Chapter 1: | Introduction |
When these biologists watched what animals were doing, their bias against women became a bias against females: They spent more time watching and describing male behavior, and attributed more significance to it than to female behavior. Writers used such biased information to refer back to women; because female animals were reported to be passive in mating and unaggressive in general, it was concluded that women should be this way too.
Linda Marie Fedigan (1982) and Shirley Strum (1987) have also documented this problem.
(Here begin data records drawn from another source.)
/-! ## Towers -/

/-- A module's place in its tower, its line marks and its alignment (R232–R260). -/
structure Tower where
  addr   : Nat := 0
  spire  : Bool := false
  promoted : Bool := false
  locked : Bool := false
  source : TimeSource := .local
  good   : Nat := 0            -- consecutive marks within ±50 ns (R251)
  err16  : Int := 0            -- the last e, in 1/16 tick (R250)
  slew   : Int := 0            -- ticks still to withhold (positive) or add (negative) (R250)
  slewPhase : Nat := 0         -- ticks since the last one withheld or added (R250)
  marks  : List Mark := []     -- the marks whose lines are still to start, earliest first (R249)
  lastMark : Option (Nat × Nat) := none -- line index and origin tick of the last line mark
  period : Nat := 0            -- the mark period, in ticks
  markStart : Option Tick := none -- the start tick that the last line mark announced, or its bridging (R254)
  markSeen : Bool := false
  markHeard : Option Tick := none -- when a mark last arrived
  markAt : Option Tick := none -- R247: when this module, as a Spire, last sent a mark
  missing : Nat := 0           -- consecutive missing marks (R254)
  bridged : Nat := 0
  losses : Nat := 0
  lossAt : Option Tick := none -- R256
  lossTold : Bool := false
  twoTold : Bool := false      -- Table 6-3
  dup    : Bool := false       -- R240
  trainedAt : Option Tick := none -- R259: when the LINK U hop trained
  stepped : Bool := false      -- R253: the Spire has compared counts
  firstSent : Bool := false    -- R253
  epochs : SMap Nat := []      -- R294: the epoch each source announced (plus 1; 0 none)
  rates  : SMap Nat := []      -- R288: announced sums by module
  active : List Nat := []      -- R242: modules known to be in RUN or PAUSED
  roles  : SMap Nat := []      -- R246: announced roles by module (plus 1; 0 none)
  views  : SMap Nat := []      -- R383: the partners that VIEW modules have announced, by module
  reached : List Nat := []
  counts : SMap Nat := []      -- R253: counts returned (plus 1; 0 none)
  told   : Option Tmgmt := none -- what the module last announced of itself, without the addresses that it reaches (R288, R294)
  genTx  : Nat := 0            -- R515
  cntTx0 : Nat := 0            -- frames sent in this generation toward lower addresses (R291)
  cntTx1 : Nat := 0            -- and toward higher ones
  genRx  : SMap Nat := []      -- R294, R515: generation held for a source
  cntRx  : SMap Nat := []      -- last count accepted plus 1, by source and generation parity and direction
  outside : Nat := 0
  viewLate : Nat := 0
  deriving DecidableEq, Repr

/-! ## Links and streams -/

/-- `link.x.state` (Table 7-11). -/
inductive LinkState where
  | down | training | up | retrain
  deriving DecidableEq, Repr

/-- A bypass message (Table 7-5). -/
inductive BMsg where
  | mark (m : Mark) (replayed : Bool) (since : Tick) -- whether it met a replay on its way here (R250), and since when it waits (R280)
  | xoff | xon
  | addr (a : Nat)
  | countReq (a : Nat)
  | count (a : Nat) (c : Nat)
  | tmgmt (m : Tmgmt)
  | haltNotice (i : HaltInfo)
  | openS (m : KeyMsg)
  | openOk (m : KeyMsg)
  | close (stream modAddr : Nat) (r : CloseReason)
  | keyReady (m : KeyMsg)
  | keyConfirm (m : KeyMsg)
  | keyFail (stream modAddr : Nat) (r : CloseReason)
  deriving DecidableEq, Repr

/-- A frame's header and payload (Table 7-4), without the per-hop sequence number. `sealed` is the ciphertext and the
16-byte tag. -/
structure Frame where
  stream : Nat
  modAddr : Nat
  stype : Nat
  dir : Nat
  phase : Nat
  first : Bool
  last : Bool
  len : Nat
  epoch : Nat
  count : Nat
  body : List Byte
  deriving DecidableEq, Repr

/-- A frame in the replay buffer: its sequence number and how often it has been sent (R275, R276). -/
structure TxFrame where
  seq : Nat
  frame : Frame
  sends : Nat
  deriving DecidableEq, Repr

/-- A bypass set in the bypass replay (R281). -/
structure TxBypass where
  seq : Nat
  msg : BMsg
  deriving DecidableEq, Repr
Female animals were made to seem inferior to males in three ways (Dagg, 1983):
1. Animals and their relationships were described by words and concepts that were biased and represented stereotyping against females rather than fact. For example, if a few females hung out with one male, they would often be referred to as his harem despite a lack of any reproductive activity.
2. Aggression in female animals was downplayed in accordance with the presumed nonaggression of women. This perception continued long after female rather than male lions were found to be the hunters and killers of their pride, just as female hyenas are of hyena groups.
3. Females’ active role in sex was denied. This was more difficult to do after Jane Goodall (1986) described the libidinous chimpanzee Flo, who in her older years and while feeling sexy had 14 males trailing after her for sex on one occasion, and who years later copulated 50 times in one day.
Now, in 2011, such sexual bias is almost gone, thank goodness. Women are at least as numerous in behavioral animal research as are men, and both men and women describe what really goes on in the wild. Women often chose different topics to study (such as those concerning females and cooperation rather than competition), but their articles are published in the most prestigious journals (Adams & Burnett, 1991).